• [WORK TASK] Only the stretch of the listing below that runs from the line with "def workPacket (lp" through the line with "let s := setDesc" is to be printed, exactly and with both ends.

——

-- ==== Sys2Proof/Machine/Units.lean ====
section
/-! DEFINITION. Commands that concern any engine unit: role changes, Ropes, engine packets handed to the unit's role,
deadline checks, resets and SRAM errors (R178 to R184, R201 to R205). -/

namespace Sys2Proof.Machine

/-- An engine packet goes to the work of the descriptor that it names. -/
def workPacket (lp tc : Nat) (p : Kmt) (d : Desc) (s : State) : State :=
  match d.work with
  | .node _ => nodePacket lp tc p d s
  | .batch _ => gatherPacket lp tc p d s
  | .run _ => filterPacket lp tc p d s

/-- A work that has lost a share goes on, and ends when its other shares have ended (R29, R204). -/
def workStep (id : Nat) (s : State) : State := settleEng (runStep id (advanceNode id s))

/-- A descriptor's deadline has passed (R202). A standby copy that nobody has claimed goes silently. -/
def descExpire (d : Desc) (s : State) : State :=
  if d.posting then s
  else if d.standby then settleEng (dropDesc d.id 0x40 s)
  else match d.work with
    | .node n => nodeExpire d n s
    | .batch b => batchExpire d b s
    | .run r => runExpire d r s

/-- ENG_DEADLINE_CHECK (R201). -/
def engDeadlineCheck (u : Nat) (s : State) : State :=
  if !running s ∨ s.dev.devState = .seconding then s else
  each ((activeOn s u).filter fun d => d.deadline != 0 && decide (d.deadline < s.clock.tb)) descExpire s

/-- ENG_CTL.RESET and ENG_ROPE_CTL.RESET (R203): the outermost Rope is reset. -/
def resetEngUnit (u : Nat) (s : State) : State :=
  let top := topOf s u
  if !unitThere s top then s else settleEng (beginReset top (stopUnit top 0x41 s))

/-- SRAM_UE (R204): the tile's shares end with INTERNAL_FAULT; the rest of a Rope goes on. -/
def sramUe (tile : Nat) (s : State) : State :=
  if !running s ∨ 64 ≤ tile then s else
  let ds := activeOn s (topOf s tile)
  let s := failTile tile s
  each (ds.filter fun d => d.shares.any fun sh => sh.tile == tile && !sh.dead) (fun d s =>
    let s := setDesc d.id (fun d => { d with
      shares := modIf (·.tile == tile) (fun sh => { sh with dead := true }) d.shares, fail := d.fail.or (some (tile, 0x60)) }) s
    if d.standby then s
    else if (d.shares.filter (!·.dead)).all (·.tile == tile) then
      settleEng (finishDesc d.id 0x60 (doneItems d) none (answerHeld d 0x60 s))
    else workStep d.id s) s

/-- ROLE_DRAIN_TIMEOUT (R178 step 2), once DRAIN_US has passed. -/
def engDrainTimeout (u : Nat) (s : State) : State :=
  match (eunit s u).change with
  | some { status, drainAt := some t, .. } => if running s then settleEng (stopUnit u status (atLeast t s)) else s
  | _ => s

/-- EPART_RESPONSE: of a node's partial (R216), or of a top-k list (R275). -/
def epartAnswered (p : Kmt) (e : ESent) (s : State) : State :=
  match e.what with
  | .list _ => if p.status = 0 then (takeAnswer e p.src s).2 else s
  | _ => settleEng (partAnswered p e s)

def execRopeForm (comp q : Nat) (s : State) : Host.Outcome State Fault Refusal :=
  .next (runCmd comp q 0x20 (· == 1) ropeFormBody s)
def execRopeDissolve (comp q : Nat) (s : State) : Host.Outcome State Fault Refusal :=
  .next (runCmd comp q 0x20 (· == 2) ropeDissolveBody s)
def execEcontrib (lp tc : Nat) (p : Kmt) (s : State) : Host.Outcome State Fault Refusal :=
  .next (if p.opcode = 0x50 then engPacket workPacket lp tc p s else s)
def execEbarrier (lp tc : Nat) (p : Kmt) (s : State) : Host.Outcome State Fault Refusal :=
  .next (if p.opcode = 0x53 then engPacket workPacket lp tc p s else s)
def execEpart (lp tc : Nat) (p : Kmt) (s : State) : Host.Outcome State Fault Refusal :=
  .next (if p.opcode = 0x52 then engPacket workPacket lp tc p s else s)
def execEpartResponse (lp tc : Nat) (p : Kmt) (s : State) : Host.Outcome State Fault Refusal :=
  .next (if p.opcode = 0x52 then engAnswer (epartAnswered p) lp tc p s else s)
def execEresult (lp tc : Nat) (p : Kmt) (s : State) : Host.Outcome State Fault Refusal :=
  .next (if p.opcode = 0x51 then engPacket workPacket lp tc p s else s)
def execEresultResponse (lp tc : Nat) (p : Kmt) (s : State) : Host.Outcome State Fault Refusal :=
  .next (if p.opcode = 0x51 then engAnswer (fun e s => settleEng (resultAnswered p e s)) lp tc p s else s)
def execEngDeadlineCheck (unit : Nat) (s : State) : Host.Outcome State Fault Refusal := .next (engDeadlineCheck unit s)
def execEngResetDone (unit : Nat) (clean : Bool) (s : State) : Host.Outcome State Fault Refusal :=
  .next (if unit < 128 then endReset unit clean s else s)
def execSramUe (tile : Nat) (s : State) : Host.Outcome State Fault Refusal := .next (sramUe tile s)

end Sys2Proof.Machine
end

——

• [ANSWER TO THIS TASK]
def workPacket (lp tc : Nat) (p : Kmt) (d : Desc) (s : State) : State :=
  match d.work with
  | .node _ => nodePacket lp tc p d s
  | .batch _ => gatherPacket lp tc p d s
  | .run _ => filterPacket lp tc p d s

/-- A work that has lost a share goes on, and ends when its other shares have ended (R29, R204). -/
def workStep (id : Nat) (s : State) : State := settleEng (runStep id (advanceNode id s))

/-- A descriptor's deadline has passed (R202). A standby copy that nobody has claimed goes silently. -/
def descExpire (d : Desc) (s : State) : State :=
  if d.posting then s
  else if d.standby then settleEng (dropDesc d.id 0x40 s)
  else match d.work with
    | .node n => nodeExpire d n s
    | .batch b => batchExpire d b s
    | .run r => runExpire d r s

/-- ENG_DEADLINE_CHECK (R201). -/
def engDeadlineCheck (u : Nat) (s : State) : State :=
  if !running s ∨ s.dev.devState = .seconding then s else
  each ((activeOn s u).filter fun d => d.deadline != 0 && decide (d.deadline < s.clock.tb)) descExpire s

/-- ENG_CTL.RESET and ENG_ROPE_CTL.RESET (R203): the outermost Rope is reset. -/
def resetEngUnit (u : Nat) (s : State) : State :=
  let top := topOf s u
  if !unitThere s top then s else settleEng (beginReset top (stopUnit top 0x41 s))

/-- SRAM_UE (R204): the tile's shares end with INTERNAL_FAULT; the rest of a Rope goes on. -/
def sramUe (tile : Nat) (s : State) : State :=
  if !running s ∨ 64 ≤ tile then s else
  let ds := activeOn s (topOf s tile)
  let s := failTile tile s
  each (ds.filter fun d => d.shares.any fun sh => sh.tile == tile && !sh.dead) (fun d s =>
    let s := setDesc d.id (fun d => { d with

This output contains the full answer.